The syndrome of optic nerve hypoplasia (ONH) is the under-development or absence of the optic nerve combined with possible brain and endocrine abnormalities. It is also known as septo-optic dysplasia or DeMorsier's syndrome. Now at epidemic proportions, ONH is the single leading ocular cause of blindness and visual impairment in young children.

How is ONH diagnosed? 
An ophthalmologist, or eye doctor, can diagnose optic nerve hypoplasia by looking inside the eye with an ophthalmoscope to determine if the front surface of the optic nerve appears smaller than normal. In addition, in some cases of ONH children will have a nystagmus, which is unusual eye movement. The eyes may seem to move around with no real pattern or purpose. This occurs because the eyes are not able to focus well enough to hold still.

What is the cause of ONH?
There is no known cause; however, extensive research and studies are ongoing for children diagnosed with this eye disease.

Does ONH cause complete blindness?
Your child will undergo a number of eye examinations to determine his or her vision. The younger the child, the more difficult it is to tell the amount of vision present. Depending on your child's ability to cooperate with the examination, an experienced ophthalmologist can usually tell your child's ability to see. However, this usually cannot be done with children under the age of 3-4 years. It takes a number of years to be able to tell what a child's vision will be like. The vision does not worsen over time from ONH. It may, however, improve over time.

What vision impairments are caused by ONH?
Vision impairment in children with ONH ranges from completely blind with no light perception, to very good vision and it may occur in one or both eyes. Most children with ONH experience some improvement in their vision during their early childhood years.

What other problems may occur in a child with ONH?
Many children with ONH have problems with their pituitary gland, growth hormones, thyroid gland/hormone, sex hormones, adrenal glands and cortisol, low blood sugar (hypoglycemia), anti-diuretic hormone (ADH), and prolactin.

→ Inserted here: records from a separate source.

theorem evolves_coldTables {o0 : State} (s : State) (r : StepReport)  (hev : Evolves o0 s) :
    Evolves o0 (Sys2Proof.Machine.State.coldTables s r) := by
  unfold Sys2Proof.Machine.State.coldTables
  repeat' (first | intro _ | with_reducible assumption | with_reducible refine EvolvesSnd.out ?_ | with_reducible refine EvolvesFst.out ?_ | with_reducible refine EvolvesTrd.out ?_ | with_reducible apply evolves_drbgBytes | with_reducible apply evolves_installKey | with_reducible apply evolves_updSec | with_reducible apply evolves_placeReserve | with_reducible apply evolves_buildPool | with_reducible apply evolves_writeBases | with_reducible apply evolves_writeTenant0 | with_reducible apply evolves_provideDrive | with_reducible apply evolves_forEach | with_reducible apply evolves_foldl | with_reducible apply evolves_foldl_snd | with_reducible apply evolves_foldl_fst | with_reducible apply evolves_ite | with_reducible apply evolves_ite_snd | with_reducible apply evolves_ite_fst | with_reducible apply evolves_now | with_reducible refine evolves_getD (fun t ht => ?_) ?_ | (with_reducible refine evolves_id ?_; simp only [↓evolves_mk_iff]) | split | with_reducible apply evolvesSnd_mk | with_reducible apply evolvesFst_mk | with_reducible apply evolvesTrd_mk | (refine evolves_snd_eq (by with_reducible assumption) ?_) | (refine evolves_fst_eq (by with_reducible assumption) ?_) | (refine evolves_trd_eq (by with_reducible assumption) ?_))

theorem evolves_warmTables {o0 : State} (s : State)  (hev : Evolves o0 s) :
    Evolves o0 (Sys2Proof.Machine.State.warmTables s) := by
  unfold Sys2Proof.Machine.State.warmTables
  repeat' (first | intro _ | with_reducible assumption | with_reducible refine EvolvesSnd.out ?_ | with_reducible refine EvolvesFst.out ?_ | with_reducible refine EvolvesTrd.out ?_ | with_reducible apply evolves_setDegraded | with_reducible apply evolves_ringBells | with_reducible apply evolves_scrubTenants | with_reducible apply evolves_dropSessions | with_reducible apply evolves_buildPool | with_reducible apply evolves_renewReserve | with_reducible apply evolves_writeBases | with_reducible apply evolves_writeTenant0 | with_reducible apply evolves_closeReset | with_reducible apply evolves_forEach | with_reducible apply evolves_foldl | with_reducible apply evolves_foldl_snd | with_reducible apply evolves_foldl_fst | with_reducible apply evolves_ite | with_reducible apply evolves_ite_snd | with_reducible apply evolves_ite_fst | with_reducible apply evolves_now | with_reducible refine evolves_getD (fun t ht => ?_) ?_ | (with_reducible refine evolves_id ?_; simp only [↓evolves_mk_iff]) | split | with_reducible apply evolvesSnd_mk | with_reducible apply evolvesFst_mk | with_reducible apply evolvesTrd_mk | (refine evolves_snd_eq (by with_reducible assumption) ?_) | (refine evolves_fst_eq (by with_reducible assumption) ?_) | (refine evolves_trd_eq (by with_reducible assumption) ?_))

theorem evolves_applyRetired {o0 : State} (s : State) (d : Nat)  (hev : Evolves o0 s) :
    Evolves o0 (Sys2Proof.Machine.State.applyRetired s d) := by
  unfold Sys2Proof.Machine.State.applyRetired
  repeat' (first | intro _ | with_reducible assumption | with_reducible refine EvolvesSnd.out ?_ | with_reducible refine EvolvesFst.out ?_ | with_reducible refine EvolvesTrd.out ?_ | with_reducible apply evolves_setFld | with_reducible apply evolves_setPhys | with_reducible apply evolves_vacate | with_reducible apply evolves_forEach | with_reducible apply evolves_foldl | with_reducible apply evolves_foldl_snd | with_reducible apply evolves_foldl_fst | with_reducible apply evolves_ite | with_reducible apply evolves_ite_snd | with_reducible apply evolves_ite_fst | with_reducible apply evolves_now | with_reducible refine evolves_getD (fun t ht => ?_) ?_ | (with_reducible refine evolves_id ?_; simp only [↓evolves_mk_iff]) | split | with_reducible apply evolvesSnd_mk | with_reducible apply evolvesFst_mk | with_reducible apply evolvesTrd_mk | (refine evolves_snd_eq (by with_reducible assumption) ?_) | (refine evolves_fst_eq (by with_reducible assumption) ?_) | (refine evolves_trd_eq (by with_reducible assumption) ?_))

theorem evolves_repairTile {o0 : State} (s : State) (r : StepReport) (t : Nat)  (hev : Evolves o0 s) :
    Evolves o0 (Sys2Proof.Machine.State.repairTile s r t) := by
  unfold Sys2Proof.Machine.State.repairTile
  repeat' (first | intro _ | with_reducible assumption | with_reducible refine EvolvesSnd.out ?_ | with_reducible refine EvolvesFst.out ?_ | with_reducible refine EvolvesTrd.out ?_ | with_reducible apply evolves_setRepair | with_reducible apply evolves_forEach | with_reducible apply evolves_foldl | with_reducible apply evolves_foldl_snd | with_reducible apply evolves_foldl_fst | with_reducible apply evolves_ite | with_reducible apply evolves_ite_snd | with_reducible apply evolves_ite_fst | with_reducible apply evolves_now | with_reducible refine evolves_getD (fun t ht => ?_) ?_ | (with_reducible refine evolves_id ?_; simp only [↓evolves_mk_iff]) | split | with_reducible apply evolvesSnd_mk | with_reducible apply evolvesFst_mk | with_reducible apply evolvesTrd_mk | (refine evolves_snd_eq (by with_reducible assumption) ?_) | (refine evolves_fst_eq (by with_reducible assumption) ?_) | (refine evolves_trd_eq (by with_reducible assumption) ?_))

theorem evolves_startTiles {o0 : State} (s : State) (r : StepReport)  (hev : Evolves o0 s) :
    Evolves o0 (Sys2Proof.Machine.State.startTiles s r) := by
  unfold Sys2Proof.Machine.State.startTiles
  repeat' (first | intro _ | with_reducible assumption | with_reducible refine EvolvesSnd.out ?_ | with_reducible refine EvolvesFst.out ?_ | with_reducible refine EvolvesTrd.out ?_ | with_reducible apply evolves_updTile | with_reducible apply evolves_noteDegraded | with_reducible apply evolves_retireWorn | with_reducible apply evolves_selfTestAll | with_reducible apply evolves_injectAll | with_reducible apply evolves_injectOnce | with_reducible apply evolves_coupleWaiting | with_reducible apply evolves_applyRetired | with_reducible apply evolves_repairTile | with_reducible apply evolves_forEach | with_reducible apply evolves_foldl | with_reducible apply evolves_foldl_snd | with_reducible apply evolves_foldl_fst | with_reducible apply evolves_ite | with_reducible apply evolves_ite_snd | with_reducible apply evolves_ite_fst | with_reducible apply evolves_now | with_reducible refine evolves_getD (fun t ht => ?_) ?_ | (with_reducible refine evolves_id ?_; simp only [↓evolves_mk_iff]) | split | with_reducible apply evolvesSnd_mk | with_reducible apply evolvesFst_mk | with_reducible apply evolvesTrd_mk | (refine evolves_snd_eq (by with_reducible assumption) ?_) | (refine evolves_fst_eq (by with_reducible assumption) ?_) | (refine evolves_trd_eq (by with_reducible assumption) ?_))

theorem evolves_reportNarrow {o0 : State} (s : State)  (hev : Evolves o0 s) :
    Evolves o0 (Sys2Proof.Machine.State.reportNarrow s) := by
  unfold Sys2Proof.Machine.State.reportNarrow
  repeat' (first | intro _ | with_reducible assumption | with_reducible refine EvolvesSnd.out ?_ | with_reducible refine EvolvesFst.out ?_ | with_reducible refine EvolvesTrd.out ?_ | with_reducible apply evolves_withdrawn | with_reducible apply evolves_forEach | with_reducible apply evolves_foldl | with_reducible apply evolves_foldl_snd | with_reducible apply evolves_foldl_fst | with_reducible apply evolves_ite | with_reducible apply evolves_ite_snd | with_reducible apply evolves_ite_fst | with_reducible apply evolves_now | with_reducible refine evolves_getD (fun t ht => ?_) ?_ | (with_reducible refine evolves_id ?_; simp only [↓evolves_mk_iff]) | split | with_reducible apply evolvesSnd_mk | with_reducible apply evolvesFst_mk | with_reducible apply evolvesTrd_mk | (refine evolves_snd_eq (by with_reducible assumption) ?_) | (refine evolves_fst_eq (by with_reducible assumption) ?_) | (refine evolves_trd_eq (by with_reducible assumption) ?_))

theorem evolves_endStart {o0 : State} (s : State) (r : StepReport)  (hev : Evolves o0 s) :
    Evolves o0 (Sys2Proof.Machine.State.endStart s r) := by
  unfold Sys2Proof.Machine.State.endStart
  repeat' (first | intro _ | with_reducible assumption | with_reducible refine EvolvesSnd.out ?_ | with_reducible refine EvolvesFst.out ?_ | with_reducible refine EvolvesTrd.out ?_ | with_reducible apply evolves_setFld | with_reducible apply evolves_recordErr | with_reducible apply evolves_notice | with_reducible apply evolves_poolCheck | with_reducible apply evolves_serviceNotice | with_reducible apply evolves_noteDegraded | with_reducible apply evolves_retest | with_reducible apply evolves_trainViaducts | with_reducible apply evolves_bringStacks | with_reducible apply evolves_entropyUp | with_reducible apply evolves_entropyDown | with_reducible apply evolves_setIslands | with_reducible apply evolves_loadTable | with_reducible apply evolves_takeTimetable | with_reducible apply evolves_proofFails | with_reducible apply evolves_declareDrive | with_reducible apply evolves_nextStart | with_reducible apply evolves_stopStart | with_reducible apply evolves_firstStage | with_reducible apply evolves_loadCal | with_reducible apply evolves_readyPorts | with_reducible apply evolves_coldTables | with_reducible apply evolves_warmTables | with_reducible apply evolves_startTiles | with_reducible apply evolves_reportNarrow | with_reducible apply evolves_forEach | with_reducible apply evolves_foldl | with_reducible apply evolves_foldl_snd | with_reducible apply evolves_foldl_fst | with_reducible apply evolves_ite | with_reducible apply evolves_ite_snd | with_reducible apply evolves_ite_fst | with_reducible apply evolves_now | with_reducible refine evolves_getD (fun t ht => ?_) ?_ | (with_reducible refine evolves_id ?_; simp only [↓evolves_mk_iff]) | split | with_reducible apply evolvesSnd_mk | with_reducible apply evolvesFst_mk | with_reducible apply evolvesTrd_mk | (refine evolves_snd_eq (by with_reducible assumption) ?_) | (refine evolves_fst_eq (by with_reducible assumption) ?_) | (refine evolves_trd_eq (by with_reducible assumption) ?_))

More information on these conditions can be found in our ONH parent handbook. (click here)

What are the life expectancy and health risks of children with ONH?
At times, the first couple years of life may be challenging, as some children with ONH may have difficulties regulating their body’s needs such as thirst and hunger. Otherwise, children with ONH are expected to lead full, active lives.

What specialists should I see?
Visually impaired children must be tested with different methods than non-visually impaired children. Children with ONH may need to be tested and treated by experienced specialists, which include pediatricians; ophthalmologist; endocrinologist; neurologist; psychologists; occupational, physical and speech therapists; and teachers of the visually impaired. The areas that can be affected involve gross and fine motor skills; intelligence, speech and interacting with people. In some people, brain abnormalities associated with ONH cause seizures.

Is there a cure for ONH?
Currently there is no cure for ONH.

Do you recommend stem cell therapy for ONH?
We are aware of the Stem Cells China program; however, we have not yet reached the state of knowledge with which stem cell treatment for ONH in humans can be done in the US or Europe. Research with stem cells for this and other optic nerve conditions is being done on laboratory animals. Stem cells research is the most promising form of therapy for ONH in the future; unfortunately, it is far from ready for use in humans. We have not yet even achieved success in treating mice with stem cells. There are considerable risks to this treatment as it is purportedly being administered in China, and the benefits are presently unknown. In the US and Europe, experimental research exposing children to potential serious risks and no known benefits, is considered unethical. The testimony of previous recipients that stem cell therapy resulted in improved vision bears little scientific merit as many children with ONH enjoy late, spontaneous improvement in vision. Based on this information, we are unable to recommend the Stem Cells China program as a safe and effective treatment of ONH.